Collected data

-- ==== Sys2Proof/Machine/OdTable.lean ====
section
/-! DEFINITION. The entries of the object dictionary, row by row from the OD tables of the spec (Tables 2.1, 3.14,
5.10, 6.12, 7.7, 8.4, 9.5, 10.7, 11.9, 11.10, 12.9 to 12.11, 13.6, 14.4, 15.6, 16.11, 17.6 and 18.10): index, sub-indices, type, access, default, Persist
column and the range of a write (R628). A port's block stands once, at P1's index. -/

namespace Sys2Proof.Machine

/-- A CANopen data type (Table 12.1) with its size in bytes where it has one. -/
inductive OdTy where
  | bool | int (bytes : Nat) | uint (bytes : Nat) | text | octets (bytes : Nat) | domain
deriving DecidableEq, Repr

/-- The values a write may carry (R628): as the entry's row states them, or a check named for its rule. -/
inductive OdRange where
  | any | upTo (hi : Nat) | between (lo hi : Nat) | oneOf (values : List Nat)
  | access | binIdle | phyConfig | flow | vlan | heartbeat | nodeId | perfEvent
  | cobId | cobTime | cobEmcy | cobPdo | rpdoType | tpdoType
deriving DecidableEq, Repr

/-- A row of an OD table: indices, sub-indices, type, levels for reading and writing (Table 12.2), default, Persist
(0 derived, 1 volatile, 2 stored) and range. -/
structure OdRow where
  lo      : Nat
  hi      : Nat
  subLo   : Nat
  subHi   : Nat
  ty      : OdTy
  rd      : Option Nat
  wr      : Option Nat
  dflt    : Nat
  persist : Nat
  range   : OdRange
deriving DecidableEq, Repr
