-- ==== Sys2Proof/Machine/Flash.lean ====
section
/-! DEFINITION. Meanings of flash translation: the drain and its bins (R245 to R253), collection and folding (R254, R258, R268 to R271,
R297), blocks (R272, R273, R287), patrol and read levels (R278 to R280), sizing (R276, R282). -/

namespace Sys2Proof.Machine

/-- A time bin closes: its open stripe becomes FULL (R249). -/
def State.closeBin (s : State) (b : Nat) : State :=
  let s1 := match s.openStripeOf? b with | some i => s.endStripe i | none => s
  let s2 := s1.setBin b {}
  { s2 with kv := { s2.kv with
      records := s2.kv.records.map (fun r =>
        if (r.loc == .pocket || r.moving) && r.copy.isNone && r.bin == some b then { r with bin := none } else r) } }

/-- The open time bins with their quanta. -/
def State.timeBins (s : State) : List (Nat × Nat) :=
  (s.flash.bins.filter (fun e => e.1 < 32 && e.2.isOpen)).map (fun e => (e.1, e.2.quantum))

/-- Of two pairs the one with the smaller second number. -/
def smallerSnd (a : Option (Nat × Nat)) (b : Nat × Nat) : Option (Nat × Nat) :=
  match a with | none => some b | some x => if b.2 < x.2 then some b else some x

/-- Of two pairs the one with the larger second number. -/
def largerSnd (a : Option (Nat × Nat)) (b : Nat × Nat) : Option (Nat × Nat) :=
  match a with | none => some b | some x => if x.2 < b.2 then some b else some x

/-- The time bin of an expiry time, opened or moved to its quantum where R248 says so; a bin that opens has an open stripe. -/
def State.timeBinFor (s : State) (e : Nat) : State × Nat :=
  let q := e / (s.val Od.BIN_WIDTH * 1000000000)
  let open_ := s.timeBins
  match open_.find? (fun b => b.2 == q) with
  | some b => (s, b.1)
  | none =>
    match open_.find? (fun b => b.2 + 1 == q) with
    | some b => (((s.setBin b.1 { s.bin b.1 with quantum := q }).journalInternal 0x18 0 s.seq.csnLast b.1 q).perf 84 1, b.1)
    | none =>
      match (List.range 32).find? (fun b => !(s.bin b).isOpen) with
      | some b => ((s.setBin b { isOpen := true, quantum := q, stripe := none }).openStripe b, b)
      | none =>
        match (open_.filter (fun b => q < b.2)).foldl smallerSnd none with
        | some b => (s, b.1)
        | none => (s, ((open_.foldl largerSnd none).map (·.1)).getD 0)

/-- The value of a record is held: a pinned version refers to it. -/
def State.recordHeld (s : State) (csn : Nat) : Bool :=
  s.kv.versions.any (fun v => s.isHeld v.stamp.csn && (versionRecords v).contains csn)

/-- The final bin of a record (Table 6.4, R248, R253). -/
def State.finalBin (s : State) (r : Record) : State × Nat :=
  if s.recordHeld r.csn then (s, 33)
  else match r.expiry with
    | none => (s, 32)
    | some e => s.timeBinFor e

/-- The drain route of a record (Table 6.4); a copy that collection or a fold makes goes to its final bin (R258, R268), one that patrol
makes out of a SMALL-FOLD stripe stays there (R280). -/
def State.routeOf (s : State) (r : Record) : State × Nat :=
  match r.loc with
  | .flash i => if (s.stripe i).bin = 34 ∧ (s.stripe i).state ≠ .reclaim then (s, 34) else s.finalBin r
  | _ => if s.recordHeld r.csn then (s, 33) else if r.small || r.rtype == 3 then (s, 34) else s.finalBin r

/-- A signed seal that covers a put is durable, or its namespace is not sealed (R365). -/
def State.sealCovered (s : State) (ns csn : Nat) : Bool :=
  match SMap.get? s.seals.chains ns with
  | none => true
  | some c => c.seals.any (fun x => x.signature.isSome && x.links.any (fun l => l.1 == csn))

/-- A record of the Pocket has expired, and its value is not held: it is not placed (R250). -/
def State.tooLate (s : State) (r : Record) : Bool :=
  r.loc == .pocket && !s.recordHeld r.csn && (match r.expiry with | none => false | some e => decide (e ≤ s.clock.expiry))

/-- An expired record may be discarded: the seal that covers it is durable, no older version of its key remains, and no bound read
needs it (R165, R250, R365). -/
def State.mayDiscard (s : State) (r : Record) : Bool :=
  s.sealCovered r.ns r.csn && !(s.kv.versions.any (fun v => v.ns == r.ns && v.key == r.key && !(versionRecords v).contains r.csn))
    && !(s.readCsns.any (fun c => r.csn < c))

/-- A record removed from the Pocket, and its key's entry from the index: the key reads as absent (R250). -/
def State.discardRecord (s : State) (r : Record) : State :=
  let s1 : State := { s with kv := { s.kv with
    records := s.kv.records.filter (fun q => q.csn != r.csn)
    versions := s.kv.versions.filter (fun v => !(versionRecords v).contains r.csn) } }
  ((s1.unindex r.ns r.key).journalMove 0x12 r 0 0).perf 10 (ceilDiv r.placed 1024)

/-- A record waits for a bin: in the Pocket, or to be copied out of its stripe. -/
def Record.waits (r : Record) : Bool := (r.loc == .pocket || r.moving) && r.copy.isNone

/-- The records that wait receive their bins in CSN order; expired ones are discarded from the Pocket, or wait there (R245, R250). -/
def State.assignBins (s : State) : State :=
  s.kv.records.foldl (fun t r =>
    if !r.waits then t
    else if t.tooLate r then (if t.mayDiscard r then t.discardRecord r else t)
    else if r.bin.isSome then t
    else
      let (t1, b) := t.routeOf r
      { t1 with kv := { t1.kv with records := t1.kv.records.map (fun q => if q.csn = r.csn then { q with bin := some b } else q) } }) s

/-- A record already has its place in a stripe: durable, or in a row line to come. A copy has one only among those to come. -/
def placedAlready (x : Stripe) (r : Record) : Bool :=
  x.records.any (fun p => p.csn == r.csn && (r.loc == .pocket || (p.copy && decide (x.programmed < p.stop))))

/-- The records of a bin that are not yet placed in a stripe. -/
def State.waiting (s : State) (b : Nat) : List Record :=
  let i := s.openStripeOf? b
  s.kv.records.filter (fun r => r.waits && r.bin == some b
    && !(match i with | some k => placedAlready (s.stripe k) r | none => false)
    && !(r.loc == .pocket && s.flash.stripes.any (fun e => e.2.bin < 35 && e.2.records.any (fun p => p.csn == r.csn && p.stop ≤ e.2.programmed))))

/-- Where a record starts behind the last one: one of FOLD_THRESHOLD or more on a 4 KiB boundary (R244). -/
def startOf (x : Stripe) (r : Record) : Nat := if r.small || r.rtype == 3 then x.placed else roundUp x.placed 4096

/-- A record placed at the end of a stripe. -/
def placeRecord (x : Stripe) (r : Record) : Stripe :=
  let stop := startOf x r + r.placed
  { x with placed := stop, latest := max x.latest (r.expiry.getD 0)
           records := x.records ++ [⟨r.csn, r.ns, r.key, r.rtype, r.placed, stop, r.loc != .pocket⟩] }

/-- Records placed in a stripe until a row line is full, or none is left. -/
def placeUntil (space line : Nat) : List Record → Stripe → Stripe
  | [], x => x
  | r :: rs, x =>
    if x.programmed + line ≤ x.placed ∨ space < startOf x r + r.placed then x
    else placeUntil space line rs (placeRecord x r)

/-- The next record that waits does not fit in its stripe any more. -/
def blocked (space : Nat) (w : List Record) (x y : Stripe) : Bool :=
  match w.drop (y.records.length - x.records.length) with
  | [] => false
  | r :: _ => decide (space < startOf y r + r.placed)

/-- The records placed in the Pocket's turn are encrypted under the key of their namespace, each with nonces of its own; a copy keeps
its header, ciphertext and tags (R243, R385, R388, R389). -/
def State.encryptNew (s : State) (ps : List PlacedRec) : State :=
  (ps.filter (fun p => !p.copy)).foldl (fun t p =>
    match t.kv.records.find? (fun r => r.csn == p.csn) with
    | none => t
    | some r =>
      let n := t.nextNonce 1
      let t1 := (t.useKey r.ns).takeNonces 1 (recordChunks r).length
      { t1 with kv := { t1.kv with records := t1.kv.records.map (fun q => if q.csn = r.csn then { q with nonce := n } else q) } }) s

/-- The row lines of a stripe wait for the blocks of a spare die that a Gusset is filling (R290 step 1). -/
def State.gussetHolds (s : State) (x : Stripe) : Bool := s.val Od.GUSSET_STATE == 1 && !x.rebuilt

/-- The records of a bin are placed, and its next row line is programmed when it is full, or padded where `pad` says so. A stripe in
which the next record does not fit becomes FULL, and its bin opens another (R239, R244, R246, R247, R249). -/
def State.programLine (s : State) (b : Nat) (pad : Bool) : State :=
  let s1 := s.withStripe b
  match s1.openStripeOf? b with
  | none => s1
  | some i =>
    let x := s1.stripe i
    let g := s1.hw.grade
    let line := nextLineBytes g x
    let w := s1.waiting b
    if x.inFlight || s1.gussetHolds x then s1
    else
      let y := placeUntil (stripeSpace g x) line w x
      let new := y.records.drop x.records.length
      if x.programmed + line ≤ y.placed then (s1.setStripe i { y with inFlight := true }).encryptNew new
      else if pad ∧ x.programmed < y.placed then
        (s1.setStripe i { y with placed := x.programmed + line, inFlight := true }).encryptNew new
      else if blocked (stripeSpace g x) w x y then (s1.fullStripe i).openStripe b
      else s1

/-- The records, by CSN, with a place in a row line of a bin that is not full yet. -/
def State.partialPlaces (s : State) (b : Nat) : List Nat :=
  match s.openStripeOf? b with
  | none => []
  | some i =>
    let x := s.stripe i
    if x.inFlight then [] else (x.records.filter (fun p => x.programmed < p.stop)).map (·.csn)

/-- The records that wait for a row line of a bin, those with a place in the line that is not full among them, go to SMALL-FOLD instead
(R246). -/
def State.divert (s : State) (b : Nat) : State :=
  let part := s.partialPlaces b
  let w := (s.waiting b).map (·.csn)
  let s1 : State := { s with kv := { s.kv with
    records := s.kv.records.map (fun r => if w.contains r.csn || (r.waits && part.contains r.csn) then { r with bin := some 34 } else r) } }
  match s1.openStripeOf? b with
  | none => s1
  | some i =>
    let x := s1.stripe i
    if x.inFlight then s1
    else s1.setStripe i { x with placed := x.programmed, records := x.records.filter (fun p => p.stop ≤ x.programmed) }
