/-- The seam, the sequencer, the clock and the power state as a start leaves them. -/
def State.engineFresh (s : State) (kind : Nat) : State :=
  { s with
    clock := { ticks := s.clock.ticks, dt := max s.clock.expiry (s.clock.timekeeper.getD 0), te := s.clock.te
               expiry := max s.clock.expiry (s.clock.timekeeper.getD 0), running := true }
    seq := { s.seq with
      slots := s.slotsAtStart kind
      engines := freshEngines s.seq.engines
      stopped := false, ready := [], turn := [], flushing := if kind = 3 then s.seq.flushing.filter (· != everyCsn) else [] }
    kv := { s.kv with loaded := false, rebuilding := [], surplus := [] }
    cipher := { s.cipher with contextKey := Config.contextKey s.draws }
    wkp := { s.wkp with secretNow := Config.cookieSecret s.draws, secretOld := Config.cookieSecret s.draws, helloRate := []
                        staleTo := [], floodTo := [] }
    admin := { s.admin with pauseStage := 0, activation := false }
    power := { s.power with
      phase := .boot, engine := .run, rideThrough := false, startKind := kind, firstOpen := false, latchedWakes := []
      routinesPaused := false, incidentLow := false
      incidentLatched := s.power.incidentLatched.filter (fun h => h.toDt.isSome), rearmSince := none
      ignTimer := false, thermal := false, coolSeconds := 0, overvoltage := false, hemReplayed := false }
    seam := { s.seam with up := !s.seam.orphan || (kind != 3 && kind != 4), attached := false, attachedSe := 0, knownEe := 0, attachSent := true, tags := []
                          partition := [], registers := [] }
    events := { s.events with delivered := [], suppressed := [], perf := [], frozen := false, frozenLost := 0, ovfRaised := false
                              fatal := none } }.mediaAtStart.draw

/-- A power-up also begins the supervisor, the CAN controllers and every volatile entry anew. (DESIGN CHOICE, log 40) -/
def State.supervisorFresh (s : State) : State :=
  let s1 := ((s.dropVolatile).bump Od.SUPERVISOR_EPOCH).canPowerUp
  { s1 with seam := { s1.seam with orphan := false, orphanUnread := false, orphanLong := false } }

/-- The counts of a start and its START record (Table 15.6, Table 16.5, R494). -/
def State.countStart (s : State) (kind : Nat) : State :=
  let s1 := (s.bump Od.ENGINE_EPOCH).bump Od.CNT_STARTS 1 (kind + 1)
  let s2 := if kind = 0 ∨ kind = 1 ∨ kind = 5 then s1.bump Od.POWER_CYCLES else s1
  (s2.setVal Od.LAST_START_KIND kind).record 0x0200
    [kind, s2.val Od.ENGINE_EPOCH, s2.val Od.SUPERVISOR_EPOCH]

/-- WAKE_OUT at a power-up or an exit from DROWSE, and at the end of a thermal stop in mode 2 (R517).
(DESIGN CHOICE, log 32) -/
def State.wakeOutAtStart (s : State) (kind : Nat) : State :=
  let m := s.val Od.WAKE_OUT_MODE
  { s with power := { s.power with wakeOut := if kind = 3 then s.power.wakeOut else m == 2 || (m == 1 && kind != 4) } }

/-- The self-tests of the parts that a start itself has run, while a new image awaits its confirmation; `before`: the ports that had
failed before it. A rejected patch or a port's failure is a failed self-test (R613, R614, Table 18.9). -/
def State.selftestAtStart (s : State) (f : StartFindings) (before : List Nat) : State :=
  if s.fw.phase = .confirming then
    let phyBad := !(s.fw.unchanged.contains 5) && (List.range 7).any (fun p => !f.physPass.getLsbD p && !before.contains p)
    if s.val Od.MCODE_PATCH_STATE = 2 then ((s.decideBack 1 3).backAtStart).loadPatches 0
    else if phyBad then ((s.decideBack 1 5).backAtStart).loadPatches 0
    else s.setVal Od.FW_SELFTEST (s.selftestBits (if s.val Od.CONFIG_STORE_STATE = 0 then 3 else 35))
  else s

/-- A start of the engine, by kind of Table 15.6; `hem` tells whether a completed Hem is replayed. After a fatal error the
Pocket has kept its power (R538). -/
def State.start (s : State) (kind : Nat) (f : StartFindings) (hem : Bool) : State :=
  let s0 := if s.events.dumping.isSome then s.abandonDump else s
  let s1 := s0.engineFresh kind
  let s2 := if kind = 3 ∨ kind = 4 then s1 else s1.supervisorFresh
  let s3 := s2.configAtStart f
  let s4 := if hem then s3.restartSessions else if kind = 1 then s3.restoreSaved.freeAllSessions else s3.freeAllSessions
  let s5 := ((s4.portsAtStart.logAtStart (hem || kind == 3)).formLog f.newMirrorFormed).countStart kind
  let s6 := if hem then s5.replayHem f
    else if kind = 3 then ((s5.skipCsns).skipNonces).activateBand s5.flash.bandB
    else s5.startWithoutHem (kind == 5)
  let s6f := s6.fwAtStart hem
  let s7 := (((s6f.keyStoreAtStart f).historyAtStart (if s6f.engDiffers s6 then f.historyInvalid ||| 96 else f.historyInvalid)).testsAtStart
    f).patchesAtStart f
  let s8 := ((s7.restoreMatcher (hem || kind == 3)).tilesAtStart f.tilesPass).selftestAtStart f s6.health.phyFailed
  let s9 : State := { s8 with power := { s8.power with matcherReady := true, diesWarm := f.diesWarm } }
  (((((s9.setVal Od.TIME_VALID 0).setVal Od.SERVICE_RESET 0).setVal Od.INTAKE_STATE 3).setVal Od.STARTUP_PHASE 2).wakeOutAtStart kind).resumeRoutines.evaluateHealth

AIM OF THE TASK
Can you repeat, word for word, every line above from the one containing "(s2.setVal Od.LAST_START_KIND kind).record" down to the one containing "s with power", including both?

REPLY
  (s2.setVal Od.LAST_START_KIND kind).record 0x0200
    [kind, s2.val Od.ENGINE_EPOCH, s2.val Od.SUPERVISOR_EPOCH]

/-- WAKE_OUT at a power-up or an exit from DROWSE, and at the end of a thermal stop in mode 2 (R517).
(DESIGN CHOICE, log 32) -/
def State.wakeOutAtStart (s : State) (kind : Nat) : State :=
  let m := s.val Od.WAKE_OUT_MODE
  { s with power := { s.power with wakeOut := if kind = 3 then s.power.wakeOut else m == 2 || (m == 1 && kind != 4) } }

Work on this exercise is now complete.